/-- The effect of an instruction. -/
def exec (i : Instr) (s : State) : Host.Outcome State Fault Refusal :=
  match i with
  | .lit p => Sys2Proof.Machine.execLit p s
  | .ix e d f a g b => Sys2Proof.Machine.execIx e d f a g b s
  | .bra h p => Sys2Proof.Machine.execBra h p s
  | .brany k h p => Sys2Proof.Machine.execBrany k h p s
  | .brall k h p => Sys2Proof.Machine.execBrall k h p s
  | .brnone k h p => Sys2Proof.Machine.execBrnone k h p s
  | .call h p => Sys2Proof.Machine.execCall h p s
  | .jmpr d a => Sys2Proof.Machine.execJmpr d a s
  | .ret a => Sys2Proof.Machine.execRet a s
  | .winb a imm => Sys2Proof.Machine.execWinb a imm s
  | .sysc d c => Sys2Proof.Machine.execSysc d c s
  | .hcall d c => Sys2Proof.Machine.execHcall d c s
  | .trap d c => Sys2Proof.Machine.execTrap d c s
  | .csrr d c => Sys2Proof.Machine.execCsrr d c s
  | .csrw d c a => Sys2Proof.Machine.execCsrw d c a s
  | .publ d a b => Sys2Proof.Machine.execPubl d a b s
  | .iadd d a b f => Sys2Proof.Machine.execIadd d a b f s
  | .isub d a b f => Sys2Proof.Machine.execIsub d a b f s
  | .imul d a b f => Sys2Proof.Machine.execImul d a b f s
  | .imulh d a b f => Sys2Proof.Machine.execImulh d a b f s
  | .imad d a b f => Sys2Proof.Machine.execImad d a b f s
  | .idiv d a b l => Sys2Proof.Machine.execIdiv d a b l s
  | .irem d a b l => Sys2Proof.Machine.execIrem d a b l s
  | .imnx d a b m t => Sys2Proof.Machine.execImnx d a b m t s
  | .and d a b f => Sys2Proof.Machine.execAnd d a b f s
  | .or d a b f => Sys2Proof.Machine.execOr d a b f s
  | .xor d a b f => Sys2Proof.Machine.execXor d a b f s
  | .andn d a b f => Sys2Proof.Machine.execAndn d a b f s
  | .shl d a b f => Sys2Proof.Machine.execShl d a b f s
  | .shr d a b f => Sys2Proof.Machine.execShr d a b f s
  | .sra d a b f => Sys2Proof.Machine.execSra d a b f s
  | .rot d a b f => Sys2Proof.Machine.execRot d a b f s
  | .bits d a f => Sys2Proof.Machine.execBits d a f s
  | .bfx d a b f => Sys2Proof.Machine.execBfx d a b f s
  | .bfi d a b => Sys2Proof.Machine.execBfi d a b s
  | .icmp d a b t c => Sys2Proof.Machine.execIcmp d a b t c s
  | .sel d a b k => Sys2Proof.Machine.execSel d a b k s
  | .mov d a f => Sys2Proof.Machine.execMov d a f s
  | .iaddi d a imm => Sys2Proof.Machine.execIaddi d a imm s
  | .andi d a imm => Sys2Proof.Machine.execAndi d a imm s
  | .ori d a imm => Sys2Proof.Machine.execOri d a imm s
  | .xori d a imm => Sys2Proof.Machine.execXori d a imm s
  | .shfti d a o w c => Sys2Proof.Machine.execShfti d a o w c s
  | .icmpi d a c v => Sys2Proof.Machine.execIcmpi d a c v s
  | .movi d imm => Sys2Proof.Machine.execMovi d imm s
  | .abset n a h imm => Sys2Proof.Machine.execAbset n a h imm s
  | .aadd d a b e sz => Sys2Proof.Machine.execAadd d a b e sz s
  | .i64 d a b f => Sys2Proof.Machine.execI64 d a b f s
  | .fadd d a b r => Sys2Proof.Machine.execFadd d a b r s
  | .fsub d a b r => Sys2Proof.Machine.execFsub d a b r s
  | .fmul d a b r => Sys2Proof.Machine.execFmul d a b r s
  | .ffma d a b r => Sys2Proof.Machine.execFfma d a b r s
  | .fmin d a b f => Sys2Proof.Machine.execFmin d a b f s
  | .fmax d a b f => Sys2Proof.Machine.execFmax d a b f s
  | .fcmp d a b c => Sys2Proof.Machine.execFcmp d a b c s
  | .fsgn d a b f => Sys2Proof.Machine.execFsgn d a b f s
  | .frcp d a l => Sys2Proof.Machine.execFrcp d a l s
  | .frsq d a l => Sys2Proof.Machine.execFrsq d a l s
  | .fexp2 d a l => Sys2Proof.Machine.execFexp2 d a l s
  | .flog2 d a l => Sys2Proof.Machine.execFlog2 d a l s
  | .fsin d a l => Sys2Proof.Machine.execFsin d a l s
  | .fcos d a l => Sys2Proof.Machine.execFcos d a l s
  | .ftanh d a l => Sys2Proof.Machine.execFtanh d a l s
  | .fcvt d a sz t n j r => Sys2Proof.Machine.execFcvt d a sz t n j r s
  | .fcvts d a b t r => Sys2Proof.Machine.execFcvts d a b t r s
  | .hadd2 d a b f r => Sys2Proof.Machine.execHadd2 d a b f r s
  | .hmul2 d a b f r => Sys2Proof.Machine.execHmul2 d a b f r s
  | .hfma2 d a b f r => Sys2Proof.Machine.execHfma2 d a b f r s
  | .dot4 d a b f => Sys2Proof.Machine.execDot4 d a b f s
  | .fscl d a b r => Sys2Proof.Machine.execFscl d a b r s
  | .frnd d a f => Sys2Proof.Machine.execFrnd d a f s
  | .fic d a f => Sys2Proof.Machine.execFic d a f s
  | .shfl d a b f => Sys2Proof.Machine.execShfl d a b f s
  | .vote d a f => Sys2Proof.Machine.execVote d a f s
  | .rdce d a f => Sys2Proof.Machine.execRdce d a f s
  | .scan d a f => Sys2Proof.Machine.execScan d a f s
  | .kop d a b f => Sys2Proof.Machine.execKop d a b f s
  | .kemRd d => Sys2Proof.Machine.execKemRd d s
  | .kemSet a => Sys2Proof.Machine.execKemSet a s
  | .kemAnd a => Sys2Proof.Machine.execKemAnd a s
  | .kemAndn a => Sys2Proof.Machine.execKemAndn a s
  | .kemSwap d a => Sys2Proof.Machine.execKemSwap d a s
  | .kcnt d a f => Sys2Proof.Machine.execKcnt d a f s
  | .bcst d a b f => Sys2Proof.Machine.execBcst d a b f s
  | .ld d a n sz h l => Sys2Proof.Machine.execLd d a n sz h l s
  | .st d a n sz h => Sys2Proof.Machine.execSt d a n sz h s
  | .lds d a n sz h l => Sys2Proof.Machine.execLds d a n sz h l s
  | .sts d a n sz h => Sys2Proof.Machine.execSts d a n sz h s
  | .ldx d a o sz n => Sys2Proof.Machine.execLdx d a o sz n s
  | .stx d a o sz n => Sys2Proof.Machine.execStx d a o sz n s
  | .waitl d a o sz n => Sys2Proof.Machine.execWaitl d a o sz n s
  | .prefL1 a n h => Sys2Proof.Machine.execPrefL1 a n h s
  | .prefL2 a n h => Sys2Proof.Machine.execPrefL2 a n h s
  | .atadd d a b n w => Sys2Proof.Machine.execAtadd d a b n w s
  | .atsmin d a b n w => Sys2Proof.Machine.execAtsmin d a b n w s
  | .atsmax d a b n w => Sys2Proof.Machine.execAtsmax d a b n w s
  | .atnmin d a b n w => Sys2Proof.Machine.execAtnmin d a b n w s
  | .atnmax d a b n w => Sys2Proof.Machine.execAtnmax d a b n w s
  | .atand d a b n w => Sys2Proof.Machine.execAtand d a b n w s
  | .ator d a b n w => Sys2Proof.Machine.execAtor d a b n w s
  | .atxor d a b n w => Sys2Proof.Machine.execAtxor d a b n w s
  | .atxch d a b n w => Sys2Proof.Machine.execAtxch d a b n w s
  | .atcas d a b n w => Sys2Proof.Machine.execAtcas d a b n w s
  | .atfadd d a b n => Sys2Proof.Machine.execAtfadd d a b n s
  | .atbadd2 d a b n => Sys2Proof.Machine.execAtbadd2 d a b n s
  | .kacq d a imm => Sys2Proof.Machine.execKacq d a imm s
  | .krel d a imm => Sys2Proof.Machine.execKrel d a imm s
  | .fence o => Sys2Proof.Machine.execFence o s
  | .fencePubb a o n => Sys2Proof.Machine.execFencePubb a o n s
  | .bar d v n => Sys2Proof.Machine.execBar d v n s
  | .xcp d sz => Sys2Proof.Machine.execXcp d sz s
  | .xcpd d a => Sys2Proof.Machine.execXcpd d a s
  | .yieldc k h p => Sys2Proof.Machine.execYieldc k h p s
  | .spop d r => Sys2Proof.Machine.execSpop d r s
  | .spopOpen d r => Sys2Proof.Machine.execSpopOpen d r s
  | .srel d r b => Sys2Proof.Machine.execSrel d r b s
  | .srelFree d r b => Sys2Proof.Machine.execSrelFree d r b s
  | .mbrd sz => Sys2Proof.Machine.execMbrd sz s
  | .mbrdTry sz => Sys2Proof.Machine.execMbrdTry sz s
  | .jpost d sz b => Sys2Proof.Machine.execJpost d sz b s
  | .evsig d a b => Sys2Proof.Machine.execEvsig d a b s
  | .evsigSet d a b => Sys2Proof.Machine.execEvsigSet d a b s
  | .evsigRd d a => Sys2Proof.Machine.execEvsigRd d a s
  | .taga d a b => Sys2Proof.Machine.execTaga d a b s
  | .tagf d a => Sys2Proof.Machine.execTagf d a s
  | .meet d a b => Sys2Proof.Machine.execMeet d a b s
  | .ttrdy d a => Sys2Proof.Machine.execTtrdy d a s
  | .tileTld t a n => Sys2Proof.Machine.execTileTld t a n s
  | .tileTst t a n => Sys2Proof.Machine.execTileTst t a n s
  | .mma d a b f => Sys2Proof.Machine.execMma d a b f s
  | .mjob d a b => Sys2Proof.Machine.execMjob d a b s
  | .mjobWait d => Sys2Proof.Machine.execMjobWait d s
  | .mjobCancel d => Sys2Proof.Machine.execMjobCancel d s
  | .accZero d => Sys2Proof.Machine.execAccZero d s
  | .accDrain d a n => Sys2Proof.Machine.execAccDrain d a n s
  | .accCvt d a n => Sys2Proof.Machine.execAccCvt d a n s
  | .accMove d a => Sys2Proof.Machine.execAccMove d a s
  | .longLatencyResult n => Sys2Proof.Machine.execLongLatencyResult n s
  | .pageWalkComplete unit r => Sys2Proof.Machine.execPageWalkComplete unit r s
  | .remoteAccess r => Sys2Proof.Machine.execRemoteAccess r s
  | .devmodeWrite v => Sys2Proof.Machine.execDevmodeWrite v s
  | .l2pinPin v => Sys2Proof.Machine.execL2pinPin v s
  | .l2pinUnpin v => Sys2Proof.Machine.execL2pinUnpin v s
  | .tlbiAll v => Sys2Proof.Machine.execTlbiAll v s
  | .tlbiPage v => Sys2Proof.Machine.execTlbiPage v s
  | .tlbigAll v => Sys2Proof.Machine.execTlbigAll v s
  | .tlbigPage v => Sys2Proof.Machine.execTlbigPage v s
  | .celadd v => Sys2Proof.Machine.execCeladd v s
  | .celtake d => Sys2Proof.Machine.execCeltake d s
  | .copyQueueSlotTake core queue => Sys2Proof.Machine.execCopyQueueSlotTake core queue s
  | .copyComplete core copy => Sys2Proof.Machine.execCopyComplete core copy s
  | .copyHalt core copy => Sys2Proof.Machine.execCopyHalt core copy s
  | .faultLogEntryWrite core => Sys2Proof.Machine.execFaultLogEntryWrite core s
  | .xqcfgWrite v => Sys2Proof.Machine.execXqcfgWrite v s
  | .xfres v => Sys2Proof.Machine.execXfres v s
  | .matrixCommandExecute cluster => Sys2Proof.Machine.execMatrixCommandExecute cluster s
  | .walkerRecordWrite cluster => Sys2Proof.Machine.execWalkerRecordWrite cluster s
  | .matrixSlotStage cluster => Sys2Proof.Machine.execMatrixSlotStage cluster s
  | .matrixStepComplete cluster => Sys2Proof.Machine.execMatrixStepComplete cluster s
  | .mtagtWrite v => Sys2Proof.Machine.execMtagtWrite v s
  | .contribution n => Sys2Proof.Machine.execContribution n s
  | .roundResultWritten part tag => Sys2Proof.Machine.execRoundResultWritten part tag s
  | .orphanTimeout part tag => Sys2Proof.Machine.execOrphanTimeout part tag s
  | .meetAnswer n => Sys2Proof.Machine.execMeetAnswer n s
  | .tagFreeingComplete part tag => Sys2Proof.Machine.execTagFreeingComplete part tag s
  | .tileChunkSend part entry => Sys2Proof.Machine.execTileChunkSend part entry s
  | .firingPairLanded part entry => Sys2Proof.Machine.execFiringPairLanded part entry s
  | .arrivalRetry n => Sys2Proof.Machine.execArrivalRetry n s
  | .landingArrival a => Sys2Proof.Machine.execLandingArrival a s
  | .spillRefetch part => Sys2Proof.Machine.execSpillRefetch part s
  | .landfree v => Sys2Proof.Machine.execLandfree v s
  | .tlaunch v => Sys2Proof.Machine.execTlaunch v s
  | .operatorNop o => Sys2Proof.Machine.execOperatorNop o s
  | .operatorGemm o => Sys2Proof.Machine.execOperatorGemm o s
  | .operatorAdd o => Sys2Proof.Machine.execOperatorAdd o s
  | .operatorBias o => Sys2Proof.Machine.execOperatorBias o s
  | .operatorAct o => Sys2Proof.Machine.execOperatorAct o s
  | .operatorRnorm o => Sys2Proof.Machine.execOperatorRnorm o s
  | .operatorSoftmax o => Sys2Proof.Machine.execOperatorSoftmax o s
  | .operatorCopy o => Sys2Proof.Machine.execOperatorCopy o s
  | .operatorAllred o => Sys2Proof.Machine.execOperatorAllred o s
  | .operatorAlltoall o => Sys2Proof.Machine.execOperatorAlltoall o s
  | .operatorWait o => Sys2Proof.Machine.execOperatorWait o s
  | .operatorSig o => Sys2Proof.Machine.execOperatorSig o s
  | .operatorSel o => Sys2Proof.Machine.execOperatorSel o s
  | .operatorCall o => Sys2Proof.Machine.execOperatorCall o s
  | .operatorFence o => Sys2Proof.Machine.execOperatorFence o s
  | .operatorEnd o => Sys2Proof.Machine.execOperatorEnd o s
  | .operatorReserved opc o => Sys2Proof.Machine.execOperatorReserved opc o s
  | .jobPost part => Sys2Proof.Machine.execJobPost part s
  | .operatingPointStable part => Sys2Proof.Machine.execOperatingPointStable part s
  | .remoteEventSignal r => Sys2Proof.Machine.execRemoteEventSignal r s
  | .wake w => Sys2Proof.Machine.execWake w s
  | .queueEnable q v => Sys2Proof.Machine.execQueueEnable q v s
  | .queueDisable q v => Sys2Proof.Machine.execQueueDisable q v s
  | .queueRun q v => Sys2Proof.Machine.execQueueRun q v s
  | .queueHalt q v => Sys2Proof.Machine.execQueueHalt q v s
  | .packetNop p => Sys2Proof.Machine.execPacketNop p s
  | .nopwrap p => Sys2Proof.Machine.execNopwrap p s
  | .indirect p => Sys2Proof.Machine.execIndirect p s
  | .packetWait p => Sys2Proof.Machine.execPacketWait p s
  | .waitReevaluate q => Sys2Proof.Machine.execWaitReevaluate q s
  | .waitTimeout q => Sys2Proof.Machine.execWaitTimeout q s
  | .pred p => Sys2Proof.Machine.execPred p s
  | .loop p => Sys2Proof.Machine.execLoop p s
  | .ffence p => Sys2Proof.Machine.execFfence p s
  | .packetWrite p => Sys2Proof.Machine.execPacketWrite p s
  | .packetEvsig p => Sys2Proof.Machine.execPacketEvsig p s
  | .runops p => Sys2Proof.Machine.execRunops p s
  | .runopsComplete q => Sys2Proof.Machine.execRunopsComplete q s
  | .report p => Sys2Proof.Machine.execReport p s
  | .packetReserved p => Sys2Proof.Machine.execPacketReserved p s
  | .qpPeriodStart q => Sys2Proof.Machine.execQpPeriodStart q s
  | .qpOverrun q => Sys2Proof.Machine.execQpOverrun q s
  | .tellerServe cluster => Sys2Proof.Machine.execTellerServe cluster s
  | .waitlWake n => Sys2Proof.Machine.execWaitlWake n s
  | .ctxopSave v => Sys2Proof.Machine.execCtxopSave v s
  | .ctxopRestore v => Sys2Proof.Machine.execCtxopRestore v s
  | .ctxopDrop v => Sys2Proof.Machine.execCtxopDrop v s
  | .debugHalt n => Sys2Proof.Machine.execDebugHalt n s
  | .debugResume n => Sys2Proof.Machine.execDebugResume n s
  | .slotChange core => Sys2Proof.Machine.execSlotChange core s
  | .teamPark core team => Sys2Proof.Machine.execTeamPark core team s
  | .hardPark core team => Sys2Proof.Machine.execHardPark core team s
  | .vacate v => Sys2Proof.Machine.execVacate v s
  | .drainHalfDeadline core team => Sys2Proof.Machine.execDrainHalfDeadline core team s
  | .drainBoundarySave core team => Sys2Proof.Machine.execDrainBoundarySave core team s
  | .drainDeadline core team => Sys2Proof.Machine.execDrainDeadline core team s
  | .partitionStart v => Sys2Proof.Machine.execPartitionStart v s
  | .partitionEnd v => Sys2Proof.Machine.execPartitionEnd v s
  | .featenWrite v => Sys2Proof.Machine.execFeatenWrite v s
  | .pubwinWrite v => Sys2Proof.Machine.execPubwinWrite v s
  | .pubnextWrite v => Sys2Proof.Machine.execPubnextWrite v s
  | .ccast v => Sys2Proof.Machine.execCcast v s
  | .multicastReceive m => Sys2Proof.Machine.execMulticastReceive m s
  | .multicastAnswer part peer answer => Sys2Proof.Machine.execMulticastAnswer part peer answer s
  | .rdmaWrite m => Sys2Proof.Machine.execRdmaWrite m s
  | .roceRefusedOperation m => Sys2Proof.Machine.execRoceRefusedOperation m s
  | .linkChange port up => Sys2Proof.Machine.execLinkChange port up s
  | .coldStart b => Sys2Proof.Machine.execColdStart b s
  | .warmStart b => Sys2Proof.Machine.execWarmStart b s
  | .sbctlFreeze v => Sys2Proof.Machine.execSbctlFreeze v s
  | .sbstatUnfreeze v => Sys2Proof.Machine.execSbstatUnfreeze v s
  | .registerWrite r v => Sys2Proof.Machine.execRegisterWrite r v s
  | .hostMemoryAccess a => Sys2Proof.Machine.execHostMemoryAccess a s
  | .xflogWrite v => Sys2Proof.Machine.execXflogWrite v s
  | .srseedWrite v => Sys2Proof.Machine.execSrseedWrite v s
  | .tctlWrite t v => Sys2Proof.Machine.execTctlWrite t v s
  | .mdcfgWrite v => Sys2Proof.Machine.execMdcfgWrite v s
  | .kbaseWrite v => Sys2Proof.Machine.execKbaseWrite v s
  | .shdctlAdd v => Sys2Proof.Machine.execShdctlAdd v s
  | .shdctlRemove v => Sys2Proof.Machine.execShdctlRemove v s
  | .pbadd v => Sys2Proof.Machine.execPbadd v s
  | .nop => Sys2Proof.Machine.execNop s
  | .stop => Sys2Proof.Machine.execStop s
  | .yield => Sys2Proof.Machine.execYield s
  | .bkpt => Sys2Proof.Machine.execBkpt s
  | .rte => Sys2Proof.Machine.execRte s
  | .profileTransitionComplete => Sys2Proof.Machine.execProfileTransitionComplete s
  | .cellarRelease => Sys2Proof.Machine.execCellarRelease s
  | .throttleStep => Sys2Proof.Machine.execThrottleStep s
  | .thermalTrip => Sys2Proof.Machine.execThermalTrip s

● **What you should do**
Repeat exactly the lines of the listing from its first line through the line that holds "Sys2Proof.Machine.execBfi d a b s". Nothing else should appear.

● **Solution to this problem**
/-- The effect of an instruction. -/
def exec (i : Instr) (s : State) : Host.Outcome State Fault Refusal :=
  match i with
  | .lit p => Sys2Proof.Machine.execLit p s
  | .ix e d f a g b => Sys2Proof.Machine.execIx e d f a g b s
  | .bra h p => Sys2Proof.Machine.execBra h p s
  | .brany k h p => Sys2Proof.Machine.execBrany k h p s
  | .brall k h p => Sys2Proof.Machine.execBrall k h p s
  | .brnone k h p => Sys2Proof.Machine.execBrnone k h p s
  | .call h p => Sys2Proof.Machine.execCall h p s
  | .jmpr d a => Sys2Proof.Machine.execJmpr d a s
  | .ret a => Sys2Proof.Machine.execRet a s
  | .winb a imm => Sys2Proof.Machine.execWinb a imm s
  | .sysc d c => Sys2Proof.Machine.execSysc d c s
  | .hcall d c => Sys2Proof.Machine.execHcall d c s
  | .trap d c => Sys2Proof.Machine.execTrap d c s
  | .csrr d c => Sys2Proof.Machine.execCsrr d c s
  | .csrw d c a => Sys2Proof.Machine.execCsrw d c a s
  | .publ d a b => Sys2Proof.Machine.execPubl d a b s
  | .iadd d a b f => Sys2Proof.Machine.execIadd d a b f s
  | .isub d a b f => Sys2Proof.Machine.execIsub d a b f s
  | .imul d a b f => Sys2Proof.Machine.execImul d a b f s
  | .imulh d a b f => Sys2Proof.Machine.execImulh d a b f s
  | .imad d a b f => Sys2Proof.Machine.execImad d a b f s
  | .idiv d a b l => Sys2Proof.Machine.execIdiv d a b l s
  | .irem d a b l => Sys2Proof.Machine.execIrem d a b l s
  | .imnx d a b m t => Sys2Proof.Machine.execImnx d a b m t s
  | .and d a b f => Sys2Proof.Machine.execAnd d a b f s
  | .or d a b f => Sys2Proof.Machine.execOr d a b f s
  | .xor d a b f => Sys2Proof.Machine.execXor d a b f s
  | .andn d a b f => Sys2Proof.Machine.execAndn d a b f s
  | .shl d a b f => Sys2Proof.Machine.execShl d a b f s
  | .shr d a b f => Sys2Proof.Machine.execShr d a b f s
  | .sra d a b f => Sys2Proof.Machine.execSra d a b f s
  | .rot d a b f => Sys2Proof.Machine.execRot d a b f s
  | .bits d a f => Sys2Proof.Machine.execBits d a f s
  | .bfx d a b f => Sys2Proof.Machine.execBfx d a b f s
  | .bfi d a b => Sys2Proof.Machine.execBfi d a b s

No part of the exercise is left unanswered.